The proposal is held together by financial maneuvers that in coming months would give the state more than $6.5 billion in cash that normally would not flow into Sacramento until the next fiscal year.

Some businesses and individuals would have to pay their taxes sooner, and some would have to pay more than they owe and would get the extra back later. State taxes withheld at the workplace would jump 10% for everyone.

"They are stop-gap measures," said Jean Ross, executive director of the California Budget Project, a nonprofit group that advocates for low-income Californians.

"They are accounting gimmicks that will simply kick the can -- kick a whole six-pack of cans -- down the road without addressing our budget problems."

School officials, healthcare advocates and unions offered the same harsh criticism.

School authorities said the plan, which includes $58.1 billion in spending for K-12 education and community colleges, leaves them billions of dollars short of what they need to maintain current offerings. David Sanchez, president of the California Teachers Assn., said the plan "exacerbates a bad situation and sets our state and public schools up for even greater funding shortfalls in future years."

A 10% cut in Medi-Cal reimbursements to healthcare providers for the poor that lawmakers made earlier this year would remain in effect through February. Even after the cut is restored, the reimbursement rate will remain the lowest in the nation.

The budget also would increase premiums that patients pay for the state's Healthy Family program, which provides medical care for children in moderate-income families.

Cost-of-living increases to impoverished elderly, blind and disabled people who rely on Supplemental Security Income payments to get by would be eliminated.

But the deal avoids some of the harshest healthcare cuts that Schwarzenegger had earlier proposed, including an end to dental care for the poor and limits on care for undocumented immigrants.

Although many government programs would be scaled back under the proposed budget, state prisons would see a huge boost in spending.

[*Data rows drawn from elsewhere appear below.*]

theorem stop_micro {s : State} {u : MicroOp} {next : State → Phase} (hrow : seqRow s = ⟨some u, next⟩)
    (hnext : ∀ t, next t ≠ .idle) (hst : seqStep s = .next (s.fail .buserr)) :
    Ready u s ∧ memRead s.mem s.ptr.toNat u.readBytes = none := by
  simp only [seqStep, hrow] at hst
  rcases runMicro_cases u s with ⟨cs, hr, -, hd⟩ | ⟨hr, hn, -⟩ | ⟨-, f, hd⟩
  · rw [hd] at hst
    exact absurd (congrArg State.phase (Host.Outcome.next.inj hst)) (hnext _)
  · exact ⟨hr, hn⟩
  · rw [hd] at hst; cases hst

/-- A row that fails: the next micro-operation's bytes cannot all be read, and `CRC` is zero inside the fold and the register of
the bytes consumed outside it. -/
theorem seqStep_stops {s : State} (hp : s.phase ≠ .idle) (hst : seqStep s = .next (s.fail .buserr))
    (hn : ∃ k, k ≤ s.len.toNat ∧ memRead s.mem s.ptr.toNat k = none) :
    (∃ k ns, remaining s = k :: ns ∧ memRead s.mem s.ptr.toNat k = none) ∧
    (CrcZero s → willBeInside s 0 → s.crc = 0) ∧ (¬willBeInside s 0 → stands s = s.crc.toNat) := by
  cases hph : s.phase with
  | idle => exact absurd hph hp
  | head =>
    by_cases hc : s.ptr.toNat % Config.blockBytes ≠ 0 ∧ 1 ≤ s.len.toNat
    · obtain ⟨-, hr⟩ := stop_micro (u := .inj) (next := fun _ => .head) (by simp only [seqRow, hph, if_pos hc]) (by simp) hst
      have hh := headLength_step hc.1 hc.2
      refine ⟨⟨1, List.replicate (headLength (s.ptr + 1).toNat (s.len.toNat - 1)) 1 ++
        alignedBytes (s.len.toNat - headLength s.ptr.toNat s.len.toNat), ?_, hr⟩, fun _ h => ?_, fun _ => by simp only [stands, hph]⟩
      · simp only [remaining, hph, microBytes, hh, List.replicate_succ, List.cons_append]
      · simp [willBeInside, hph, insideFold] at h
    · by_cases hl : Config.engageBytes ≤ s.len.toNat
      · exact (stop_move (p := .load0) (by simp only [seqRow, hph, if_neg hc, if_pos hl]) (by decide) hst).elim
      · exact (stop_move (p := .tail8) (by simp only [seqRow, hph, if_neg hc, if_neg hl]) (by decide) hst).elim
  | load0 =>
    obtain ⟨h, hr⟩ := stop_micro (u := .load0) (next := fun t => if t.four then .loadK else .fold1) (by simp only [seqRow, hph])
      (fun t => by split <;> simp) hst
    have h32 : ¬s.len.toNat < 32 := Nat.not_lt.2 h.len
    refine ⟨?_, fun _ h => ?_, fun _ => by simp only [stands, hph]⟩
    · simp only [remaining, hph, alignedBytes, if_neg h32]
      split <;> exact ⟨16, _, rfl, hr⟩
    · simp [willBeInside, hph] at h
  | loadK =>
    obtain ⟨h, hr⟩ := stop_micro (u := .loadK) (next := fun _ => .fold4) (by simp only [seqRow, hph]) (by simp) hst
    have h112 : 112 ≤ s.len.toNat := h.len
    refine ⟨⟨48, _, by simp only [remaining, hph]; rfl, hr⟩, fun h _ => by simpa [CrcZero, hph] using h, fun h => ?_⟩
    simp only [willBeInside, hph] at h; omega
  | fold4 =>
    by_cases hl : 64 ≤ s.len.toNat
    · obtain ⟨-, hr⟩ := stop_micro (u := .fold4) (next := fun _ => .fold4) (by simp only [seqRow, hph, if_pos hl]) (by simp) hst
      have hx : remaining s = fourLaneBytes s.len.toNat := by simp only [remaining, hph]
      refine ⟨⟨64, _, hx.trans (sizes_cons (by decide) hl oneLaneBytes), hr⟩, fun h _ => by simpa [CrcZero, hph] using h, fun h => ?_⟩
      · simp only [willBeInside, hph] at h; omega
    · exact (stop_move (p := .collapse) (by simp only [seqRow, hph, if_neg hl]) (by decide) hst).elim
  | collapse =>
    obtain ⟨-, hr⟩ := stop_micro (u := .collapse) (next := fun _ => .fold1) (by simp only [seqRow, hph]) (by simp) hst
    simp [MicroOp.readBytes] at hr
  | fold1 =>
    by_cases hl : 16 ≤ s.len.toNat
    · obtain ⟨-, hr⟩ := stop_micro (u := .fold1) (next := fun _ => .fold1) (by simp only [seqRow, hph, if_pos hl]) (by simp) hst
      have hx : remaining s = oneLaneBytes s.len.toNat := by simp only [remaining, hph]
      refine ⟨⟨16, _, hx.trans (sizes_cons (by decide) hl tailBytes), hr⟩, fun h _ => by simpa [CrcZero, hph] using h, fun h => ?_⟩
      · simp only [willBeInside, hph] at h; omega
    · exact (stop_move (p := .reduce) (by simp only [seqRow, hph, if_neg hl]) (by decide) hst).elim
  | reduce =>
    obtain ⟨-, hr⟩ := stop_micro (u := .reduce) (next := fun _ => .tail8) (by simp only [seqRow, hph]) (by simp) hst
    simp [MicroOp.readBytes] at hr
  | tail8 =>
    by_cases hl : 8 ≤ s.len.toNat
    · obtain ⟨-, hr⟩ := stop_micro (u := .step8) (next := fun _ => .tail8) (by simp only [seqRow, hph, if_pos hl]) (by simp) hst
      have hx : remaining s = tailBytes s.len.toNat := by simp only [remaining, hph]
      refine ⟨⟨8, _, hx.trans (sizes_cons (by decide) hl (fun n => List.replicate n 1)), hr⟩, fun _ h => ?_, fun _ => by simp only [stands, hph]⟩
      · simp [willBeInside, hph] at h
    · exact (stop_move (p := .tail1) (by simp only [seqRow, hph, if_neg hl]) (by decide) hst).elim
  | tail1 =>
    by_cases hl : 1 ≤ s.len.toNat
    · obtain ⟨-, hr⟩ := stop_micro (u := .inj) (next := fun _ => .tail1) (by simp only [seqRow, hph, if_pos hl]) (by simp) hst
      refine ⟨⟨1, List.replicate (s.len.toNat - 1) 1, ?_, hr⟩, fun _ h => ?_, fun _ => by simp only [stands, hph]⟩
      · simp only [remaining, hph]
        conv_lhs => rw [show s.len.toNat = s.len.toNat - 1 + 1 by omega]
        rfl
      · simp [willBeInside, hph] at h
    · obtain ⟨k, hk, hr⟩ := hn
      obtain rfl : k = 0 := by omega
      simp at hr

Lawmakers rejected a provision for $8 billion requested by J. Clark Kelso, the court-appointed receiver for prison medical care, to build seven facilities for sick and mentally ill inmates and for renovations and equipment at existing prison clinics. The state would have borrowed most of the money.

Although tax rates would not increase in the proposed budget, taxpayers would be affected in a number of ways.

The state could use the cash generated by the increase in withholding taxes to reduce the budget gap; it would later refund the extra money without interest.

Taxpayers who file quarterly would have to pay more of their taxes earlier in the year. And those who earn more than $1 million and experience a big jump in income would no longer receive extra time to pay taxes on the increase.

Limited liability companies would have to prepay fees that normally would not be due until the next fiscal year. The state would give tax cheats amnesty to encourage them to pay what they owe. And tax write-offs for business losses and research and development would be suspended temporarily.

The temporary loss of the write-offs would be offset by a large future corporate tax break. When the new break kicked in, in 2010, companies would be permitted to stockpile tax credits and use them far more liberally than is currently allowed.

Legislative leaders say the future tax break would cost the state $600 million a year. Some tax experts say the cost is more likely to be billions of dollars.

Lenny Goldberg, executive director of the California Tax Reform Assn., a union-backed nonprofit, called the proposal a "huge giveaway" to multinational corporations.

Both the plan to borrow against future lottery proceeds -- generating $5 billion in cash, but not until the next budget year -- and the restraints on future spending must be approved by voters, perhaps as early as next spring.